##### Material for this exercise #####

-- ==== Sys2Proof/Laws/State.lean ====
section
/-! SUPPORT. One lemma a field of each update of the state, so that no proof unfolds a record update. -/
namespace Sys2Proof.Machine

/-! ### setReg -/

@[simp] theorem setReg_gpr (s : State) (z : Sz) (r : Reg) (v : Word) : (s.setReg z r v).gpr = s.gpr.write z r v := rfl
@[simp] theorem setReg_eip (s : State) (z : Sz) (r : Reg) (v : Word) : (s.setReg z r v).eip = s.eip := rfl
@[simp] theorem setReg_eflags (s : State) (z : Sz) (r : Reg) (v : Word) : (s.setReg z r v).eflags = s.eflags := rfl
@[simp] theorem setReg_segs (s : State) (z : Sz) (r : Reg) (v : Word) : (s.setReg z r v).segs = s.segs := rfl
@[simp] theorem setReg_sys (s : State) (z : Sz) (r : Reg) (v : Word) : (s.setReg z r v).sys = s.sys := rfl
@[simp] theorem setReg_msr (s : State) (z : Sz) (r : Reg) (v : Word) : (s.setReg z r v).msr = s.msr := rfl
@[simp] theorem setReg_fpu (s : State) (z : Sz) (r : Reg) (v : Word) : (s.setReg z r v).fpu = s.fpu := rfl
@[simp] theorem setReg_apic (s : State) (z : Sz) (r : Reg) (v : Word) : (s.setReg z r v).apic = s.apic := rfl
@[simp] theorem setReg_mem (s : State) (z : Sz) (r : Reg) (v : Word) : (s.setReg z r v).mem = s.mem := rfl
@[simp] theorem setReg_memWb (s : State) (z : Sz) (r : Reg) (v : Word) : (s.setReg z r v).memWb = s.memWb := rfl
@[simp] theorem setReg_tlb (s : State) (z : Sz) (r : Reg) (v : Word) : (s.setReg z r v).tlb = s.tlb := rfl
@[simp] theorem setReg_act (s : State) (z : Sz) (r : Reg) (v : Word) : (s.setReg z r v).act = s.act := rfl
@[simp] theorem setReg_pend (s : State) (z : Sz) (r : Reg) (v : Word) : (s.setReg z r v).pend = s.pend := rfl
@[simp] theorem setReg_smm (s : State) (z : Sz) (r : Reg) (v : Word) : (s.setReg z r v).smm = s.smm := rfl
@[simp] theorem setReg_ctx (s : State) (z : Sz) (r : Reg) (v : Word) : (s.setReg z r v).ctx = s.ctx := rfl
@[simp] theorem setReg_cfg (s : State) (z : Sz) (r : Reg) (v : Word) : (s.setReg z r v).cfg = s.cfg := rfl
@[simp] theorem setReg_bus (s : State) (z : Sz) (r : Reg) (v : Word) : (s.setReg z r v).bus = s.bus := rfl
@[simp] theorem setReg_inputs (s : State) (z : Sz) (r : Reg) (v : Word) : (s.setReg z r v).inputs = s.inputs := rfl
@[simp] theorem setReg_free (s : State) (z : Sz) (r : Reg) (v : Word) : (s.setReg z r v).free = s.free := rfl

/-! ### setReg8 -/

@[simp] theorem setReg8_gpr (s : State) (r : Reg8) (v : Word) : (s.setReg8 r v).gpr = s.gpr.write8 r v := rfl
@[simp] theorem setReg8_eip (s : State) (r : Reg8) (v : Word) : (s.setReg8 r v).eip = s.eip := rfl
@[simp] theorem setReg8_eflags (s : State) (r : Reg8) (v : Word) : (s.setReg8 r v).eflags = s.eflags := rfl
@[simp] theorem setReg8_segs (s : State) (r : Reg8) (v : Word) : (s.setReg8 r v).segs = s.segs := rfl
@[simp] theorem setReg8_sys (s : State) (r : Reg8) (v : Word) : (s.setReg8 r v).sys = s.sys := rfl
@[simp] theorem setReg8_msr (s : State) (r : Reg8) (v : Word) : (s.setReg8 r v).msr = s.msr := rfl
@[simp] theorem setReg8_fpu (s : State) (r : Reg8) (v : Word) : (s.setReg8 r v).fpu = s.fpu := rfl
@[simp] theorem setReg8_apic (s : State) (r : Reg8) (v : Word) : (s.setReg8 r v).apic = s.apic := rfl
@[simp] theorem setReg8_mem (s : State) (r : Reg8) (v : Word) : (s.setReg8 r v).mem = s.mem := rfl
@[simp] theorem setReg8_memWb (s : State) (r : Reg8) (v : Word) : (s.setReg8 r v).memWb = s.memWb := rfl
@[simp] theorem setReg8_tlb (s : State) (r : Reg8) (v : Word) : (s.setReg8 r v).tlb = s.tlb := rfl
@[simp] theorem setReg8_act (s : State) (r : Reg8) (v : Word) : (s.setReg8 r v).act = s.act := rfl
@[simp] theorem setReg8_pend (s : State) (r : Reg8) (v : Word) : (s.setReg8 r v).pend = s.pend := rfl
@[simp] theorem setReg8_smm (s : State) (r : Reg8) (v : Word) : (s.setReg8 r v).smm = s.smm := rfl
@[simp] theorem setReg8_ctx (s : State) (r : Reg8) (v : Word) : (s.setReg8 r v).ctx = s.ctx := rfl
@[simp] theorem setReg8_cfg (s : State) (r : Reg8) (v : Word) : (s.setReg8 r v).cfg = s.cfg := rfl
@[simp] theorem setReg8_bus (s : State) (r : Reg8) (v : Word) : (s.setReg8 r v).bus = s.bus := rfl
@[simp] theorem setReg8_inputs (s : State) (r : Reg8) (v : Word) : (s.setReg8 r v).inputs = s.inputs := rfl
@[simp] theorem setReg8_free (s : State) (r : Reg8) (v : Word) : (s.setReg8 r v).free = s.free := rfl

/-! ### setSeg -/

@[simp] theorem setSeg_gpr (s : State) (x : Seg) (r : SegReg) : (s.setSeg x r).gpr = s.gpr := rfl
@[simp] theorem setSeg_eip (s : State) (x : Seg) (r : SegReg) : (s.setSeg x r).eip = s.eip := rfl
@[simp] theorem setSeg_eflags (s : State) (x : Seg) (r : SegReg) : (s.setSeg x r).eflags = s.eflags := rfl
@[simp] theorem setSeg_segs (s : State) (x : Seg) (r : SegReg) : (s.setSeg x r).segs = s.segs.set x r := rfl
@[simp] theorem setSeg_sys (s : State) (x : Seg) (r : SegReg) : (s.setSeg x r).sys = s.sys := rfl
@[simp] theorem setSeg_msr (s : State) (x : Seg) (r : SegReg) : (s.setSeg x r).msr = s.msr := rfl
@[simp] theorem setSeg_fpu (s : State) (x : Seg) (r : SegReg) : (s.setSeg x r).fpu = s.fpu := rfl
@[simp] theorem setSeg_apic (s : State) (x : Seg) (r : SegReg) : (s.setSeg x r).apic = s.apic := rfl
@[simp] theorem setSeg_mem (s : State) (x : Seg) (r : SegReg) : (s.setSeg x r).mem = s.mem := rfl
@[simp] theorem setSeg_memWb (s : State) (x : Seg) (r : SegReg) : (s.setSeg x r).memWb = s.memWb := rfl
@[simp] theorem setSeg_tlb (s : State) (x : Seg) (r : SegReg) : (s.setSeg x r).tlb = s.tlb := rfl
@[simp] theorem setSeg_act (s : State) (x : Seg) (r : SegReg) : (s.setSeg x r).act = s.act := rfl
@[simp] theorem setSeg_pend (s : State) (x : Seg) (r : SegReg) : (s.setSeg x r).pend = s.pend := rfl
@[simp] theorem setSeg_smm (s : State) (x : Seg) (r : SegReg) : (s.setSeg x r).smm = s.smm := rfl
@[simp] theorem setSeg_ctx (s : State) (x : Seg) (r : SegReg) : (s.setSeg x r).ctx = s.ctx := rfl
@[simp] theorem setSeg_cfg (s : State) (x : Seg) (r : SegReg) : (s.setSeg x r).cfg = s.cfg := rfl
@[simp] theorem setSeg_bus (s : State) (x : Seg) (r : SegReg) : (s.setSeg x r).bus = s.bus := rfl
@[simp] theorem setSeg_inputs (s : State) (x : Seg) (r : SegReg) : (s.setSeg x r).inputs = s.inputs := rfl
@[simp] theorem setSeg_free (s : State) (x : Seg) (r : SegReg) : (s.setSeg x r).free = s.free := rfl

#####

Only those lines of the entries above that run from the line containing "z r v).free = s.free := rfl" to the line containing "(s.setReg8 r v).segs = s.segs := rfl", both included, should be transcribed exactly.

@[simp] theorem setReg_free (s : State) (z : Sz) (r : Reg) (v : Word) : (s.setReg z r v).free = s.free := rfl

/-! ### setReg8 -/

@[simp] theorem setReg8_gpr (s : State) (r : Reg8) (v : Word) : (s.setReg8 r v).gpr = s.gpr.write8 r v := rfl
@[simp] theorem setReg8_eip (s : State) (r : Reg8) (v : Word) : (s.setReg8 r v).eip = s.eip := rfl
@[simp] theorem setReg8_eflags (s : State) (r : Reg8) (v : Word) : (s.setReg8 r v).eflags = s.eflags := rfl
@[simp] theorem setReg8_segs (s : State) (r : Reg8) (v : Word) : (s.setReg8 r v).segs = s.segs := rfl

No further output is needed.